A simple way to do this is to use historical averages. For example, the average annual inflation rate for the 20 years prior to the pandemic (2000 to 2019) was roughly 2%, according to data collected by the Federal Reserve Bank of Minneapolis.

But inflation does not always climb at a steady rate. For example, the consumer price index, which tracks the average cost of goods and services, soared 6% over the past year. So if you factored in a rate of 2% when calculating your coverage, the current rate would feel like a huge gap, says Tanya Frias, chief financial planning officer at Freeman Capital, a financial planning firm.
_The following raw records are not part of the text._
/-- R140: the POISON of the issuing instruction, with its type 1 record. -/
def State.latePoison (s : State) (addr : DWord) (sectors : Nat) (k : AccKind) : State :=
  (s.poisonRec s.g.tenant s.g.tid addr sectors (some s.here)).late { code := .poison, addr := addr, access := k }

/-! ## Teams (R233, R236, R238) -/

/-- A team of a core. -/
def State.team? (s : State) (core id : Nat) : Option TeamEntry := (s.core? core).teams.find? (fun t => t.id == id)

/-- Change a team of a core. -/
def CoreSt.updTeam (c : CoreSt) (id : Nat) (f : TeamEntry → TeamEntry) : CoreSt :=
  { c with teams := updWhere (fun t => t.id == id) f c.teams }

/-- A rank added to a list of ranks. -/
def addRank (r : Nat) (l : List Nat) : List Nat := if l.contains r then l else r :: l

/-- R238: has every member arrived, left or ended? -/
def TeamEntry.complete (t : TeamEntry) : Bool :=
  (List.range t.n).all (fun r => t.arrived.contains r || t.gone.contains r)

/-- Is a split parked at the barrier of a team? -/
def Split.barAt (p : Split) (team phase : Nat) : Bool :=
  match p.st with
  | .park (.bar _ t ph) => t == team && ph == phase
  | _ => false

/-- R216: the splits of a group that are parked on a phase of the barrier of a team and that no trap has stopped. -/
def Group.atBar (g : Group) (team phase : Nat) : List Nat :=
  (g.splits.filter (fun p => p.barAt team phase && !p.stopped)).map (·.sid)

/-- R216: has every live split of the group come to the barrier of a slot, which holds a team, in its phase? -/
def Group.arrives (g : Group) (slot : Slot) (team phase : Nat) : Bool :=
  g.live.all (fun p => p.st == .park (.bar slot team phase)) && !g.live.isEmpty

/-- R238: a phase that is complete advances, and every split parked on it wakes; one that a trap has stopped wakes once it
resumes (R220). -/
def State.barCheck (s : State) (core id : Nat) : State :=
  match s.team? core id with
  | none => s
  | some t =>
    if !t.complete then s
    else
      let s := s.updCore core (fun c => c.updTeam id (fun t => { t with phase := t.phase + 1, arrived := [] }))
      let woken := (s.groups.filter (fun g => g.core == core)).flatMap (fun g =>
        (g.atBar id t.phase).map (fun sid => (g.tid, sid)))
      woken.foldl (fun s p => s.wake p.1 p.2 true (fun s => s)) s

/-- R216: the group's arrivals at the barriers it has come to. -/
def State.arriveAll (s : State) (tid : Nat) : State :=
  match s.group? tid with
  | none => s
  | some g =>
    (List.finRange 4).foldl (fun s sl => match g.teams[sl] with
      | some m =>
        if ((s.team? g.core m.team).map (fun t => g.arrives sl m.team t.phase)).getD false then
          (s.updCore g.core (fun c => c.updTeam m.team (fun t => { t with arrived := addRank m.rank t.arrived }))).barCheck g.core m.team
        else s
      | none => s) s

/-- R289: does a command hold the sequencer or an engine? -/
def MCmd.begun (m : MCmd) : Bool :=
  match m.st with
  | .active | .service _ | .sent => true
  | _ => false
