/-- R341: the sum of one column of a buffer row, in increasing rank. -/
def foldRank : List Word → Word
  | [] => 0
  | c :: cs => cs.foldl accAdd c

/-- R341, R342: what a round leaves in a buffer row: nothing, poison, or its words. -/
def roundRow (parts : List (Bool × Contribution)) (r : Nat) : Option (Option (List Word)) :=
  let cov := parts.filter (fun p => p.2.row0 ≤ r && r < p.2.row0 + p.2.m)
  match cov with
  | [] => none
  | (_, c) :: _ =>
    if cov.any (·.1) then some none
    else some (some ((List.range c.n).map (fun j => foldRank (cov.map (fun p => ((p.2.rows.getD (r - p.2.row0) []).getD j 0))))))

/-- Mark the sectors of a range poisoned (R140, R342, R408). -/
def State.poisonAt (s : State) (k n : Nat) : State :=
  { s with poison := (sectorsAt k n).foldl (fun p q => insertNat q p) s.poison }

/-- R403, R405, R342: a row of a round reaches its buffer, `none` as poison: a buffer of the host takes a poisoned TLP for each
sector, one of another module a flit with its poison bits set. -/
def State.writeRound (s : State) (tenant : Nat) (l : Loc) (n : Nat) (row : Option (List Word)) : State :=
  if farKey l.key then (match row with
    | some ws => s.sendWrite tenant l.key (ws.flatMap (toBytes 4))
    | none => s.sendPoison tenant l.key n)
  else
    let s := s.openAt none l n
    match row with
    | some ws => (s.placePlain l.key (ws.flatMap (toBytes 4))).through l.path l.key n
    | none =>
      let s := (s.clearTags l.key n).poisonAt l.key n
      if keyHost 0 ≤ l.key && l.key < keyNear 0 0 then { s with poisonTlps := (sectorsAt l.key n).reverse ++ s.poisonTlps } else s

/-- R341, R342: the rows of a complete round are written, the counter moves. A row whose address no longer translates is
not written. -/
def State.roundWrite (s : State) (q : RSlot) (parts : List (Bool × Contribution)) : State :=
  let tenant := q.get 24 1
  let a := agentFront tenant
  let cols := 4 * q.get 14 1
  let s := (List.range (q.get 12 2)).foldl (fun s r =>
    match roundRow parts r with
    | none => s
    | some row =>
      match s.translate a hWrite true (BitVec.ofNat 64 (q.get 0 8 + r * q.get 8 4)) with
      | .error _ => s
      | .ok l => s.writeRound tenant l cols row) s
  let widest := parts.foldl (fun (w : Scope) p => if w.code < p.2.scope.code then p.2.scope else w) .task
  s.counterOp a none 0 (BitVec.ofNat 64 (q.get 16 8)) 1 (some ⟨widest, ⟨0, none, none⟩⟩)

/-- R341: a slot whose current round every rank has contributed to completes it. -/
def State.roundDone (s : State) (n : Nat) : State :=
  match s.rslot? n with
  | none => s
  | some q =>
    let now := (q.parts.filter (fun p => p.1 == q.round)).map (·.2)
    if !(List.range (q.get 15 1 + 1)).all (fun r => now.any (fun p => p.2.rank == r)) then s
    else
      let sorted := sortBy (fun x y => x.2.rank ≤ y.2.rank) now
      let next (p : RSlot) : RSlot := { p with round := p.round + 1, parts := p.parts.filter (fun x => x.1 != q.round) }
      State.roundWrite { s with rslots := updWhere (fun p => p.num == n) next s.rslots } q sorted

/-- R341, R342: a contribution that a slot accepts, or a failure marker, takes its place in its round. -/
def State.contribute (s : State) (n : Nat) (failed : Bool) (c : Contribution) : State :=
  match s.rslot? n with
  | none => s
  | some q =>
    if (q.refuses c).isSome || c.count ≤ c.rank then s
    else
      let rd := q.roundOf c.rank
      let s := { s with rslots := updWhere (fun p => p.num == n) (fun p => { p with parts := p.parts ++ [(rd, failed, c)] }) s.rslots }
      let s := if failed then s.errRec (q.get 24 1) 3 0 0 n (rd % 2 ^ 32 * 2 ^ 32 + c.rank * 2 ^ 64) none else s
      s.roundDone n

/-! ## Commands of the matrix queue -/

/-- A command of a core. -/
def State.cmd? (s : State) (core id : Nat) : Option MCmd := (s.core? core).mq.find? (fun m => m.id == id)
/-- R289: change the state of a command. -/
def State.setCmd (s : State) (core id : Nat) (f : MCmd → MCmd) : State :=
  s.updCore core (fun c => { c with mq := updWhere (fun m => m.id == id) f c.mq })
/-- R282, R368: the tile of a command: the one it kept where its owner has ended. -/
def State.tileOf (s : State) (core : Nat) (m : MCmd) : Tile :=
  match (s.cmd? core m.id).bind (·.kept) with
  | some t => t
  | none => s.tile core m.handle
/-- Change the tile of a command. -/
def State.updTileOf (s : State) (core : Nat) (m : MCmd) (f : Tile → Tile) : State :=
  match (s.cmd? core m.id).bind (·.kept) with
  | some t => s.setCmd core m.id (fun m => { m with kept := some (f t) })
  | none => s.updTile core m.handle f
/-- R289: is the command final? -/
def MCmd.final (m : MCmd) : Bool := match m.st with
  | .done | .failed _ _ => true
  | _ => false
/-- Is it an MLOOP? -/
def MCmd.isLoop (m : MCmd) : Bool := match m.op with
  | .mloop _ => true
  | _ => false
/-- R296: the opcode that MOP.check gives. -/
def MOp.opcode : MOp → Nat
  | .drain _ => 0 | .drainn _ => 1 | .fdrain _ => 2 | .zero => 3 | .rdrow _ _ _ => 4 | .wrrow _ _ _ => 5
  | .mcfg _ => 0x7C | .mloop _ => 0x7D
/-- R297: does the command add to its binding's counter? -/
def MOp.counts : MOp → Bool
  | .mloop _ | .drain _ | .drainn _ | .fdrain _ => true
  | _ => false
/-- R262: the party of an engine of a core. -/
def engineParty (core : Nat) : Party := ⟨0, some core, none⟩

/-- R285, R297: the release after the last write, and the addition to the counter. -/
def State.countCmd (s : State) (core : Nat) (m : MCmd) (reach : Bool) : State :=
  match m.op.counts, (s.tileOf core m).binding with
  | true, some b =>
    let sc := (Scope.ofCode (cbScope b.block)).getD .task
    let s := if cbRel b.block then s.release core sc else s
    if reach then
      s.counterOp (agentEngine m.tenant core) (some core) m.tid (BitVec.ofNat 64 (cb b.block 48 8)) 1
        (if cbRel b.block then some ⟨sc, engineParty core⟩ else none)
    else s
  | _, _ => s

/-- R296: the tile remembers a failure for MOP.check. -/
def Tile.note (t : Tile) (code : TrapCode) (op : Nat) (addr : DWord) : Tile :=
  { t with err := some (match t.err with
    | none => (BitVec.ofNat 8 code.num, BitVec.ofNat 8 op, 1, addr)
    | some (c, o, n, a) => (c, o, n + 1, a)) }

/-- R289, R368: a command that completes after its task has ended leaves the queue. -/
def State.reap (s : State) (core : Nat) (m : MCmd) : State :=
  if s.groups.any (fun g => g.tid == m.tid) then s
  else s.updCore core (fun c => { c with mq := c.mq.filter (fun x => x.id != m.id) })

/-- R292: a deferred trap is reported to the task, if it still lives. -/
def State.defer (s : State) (tid : Nat) (t : TrapReq) : State :=
  s.updGroup tid (fun g => { g with deferred := g.deferred ++ [t] })

/-- R298: what an fdrain sends: its operand group holds OWNER, SLOT, COUNT, RANK and ROW0. -/
def State.contributionOf (s : State) (core : Nat) (m : MCmd) (ops : BitVec 128) : Contribution :=
  let t := s.tileOf core m
  { rank := field ops 39 32, count := field ops 47 40 + 1, row0 := field ops 79 64, m := t.span.1, n := t.span.2,
    module := (s.moduleNo.map (·.toNat)).getD 0, tenant := m.tenant,
    scope := (t.binding.bind (fun b => Scope.ofCode (cbScope b.block))).getD .task,
    rows := (List.range t.span.1).map (fun i => (List.range t.span.2).map (fun j => t.elem i j)),
    sender := some (core, m.id) }
/-- R298: OWNER. -/
def fdOwner (ops : BitVec 128) : BitVec 16 := ops.extractLsb' 8 16
/-- R298: SLOT. -/
def fdSlot (ops : BitVec 128) : Nat := field ops 7 0
/-- R298: does the slot stand on this module? -/
def State.ownsSlot (s : State) (ops : BitVec 128) : Bool := s.moduleNo == some (fdOwner ops)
One way to combat this is to use an inflation rate that is realistic to your needs, Frias says. Your policy type, policy length and financial obligations can help you build a custom plan. For example, planning for 6% annual inflation may not be realistic for a policy that you expect to last 30 years, but it may be practical for short-term coverage that could pay out in the next few years.

Think about the types of expenses you want the policy to cover. Some costs, like fixed mortgage payments, aren’t as heavily affected by inflation, while others, like groceries and utilities, can change significantly over time. Speak with an agent or fee-only life insurance advisor to find the right rate for your situation.

Consider a cost-of-living rider

“There are riders available to help insure against external factors like inflation,” says Lauren Wybar, a senior wealth advisor with Vanguard Personal Advisor Services. Specifically, a cost-of-living rider increases the death benefit in step with the consumer price index, a marker for inflation. As a result, your premiums will increase alongside any increases made to the coverage amount. However, not all companies offer inflation riders and the cost may differ among insurers.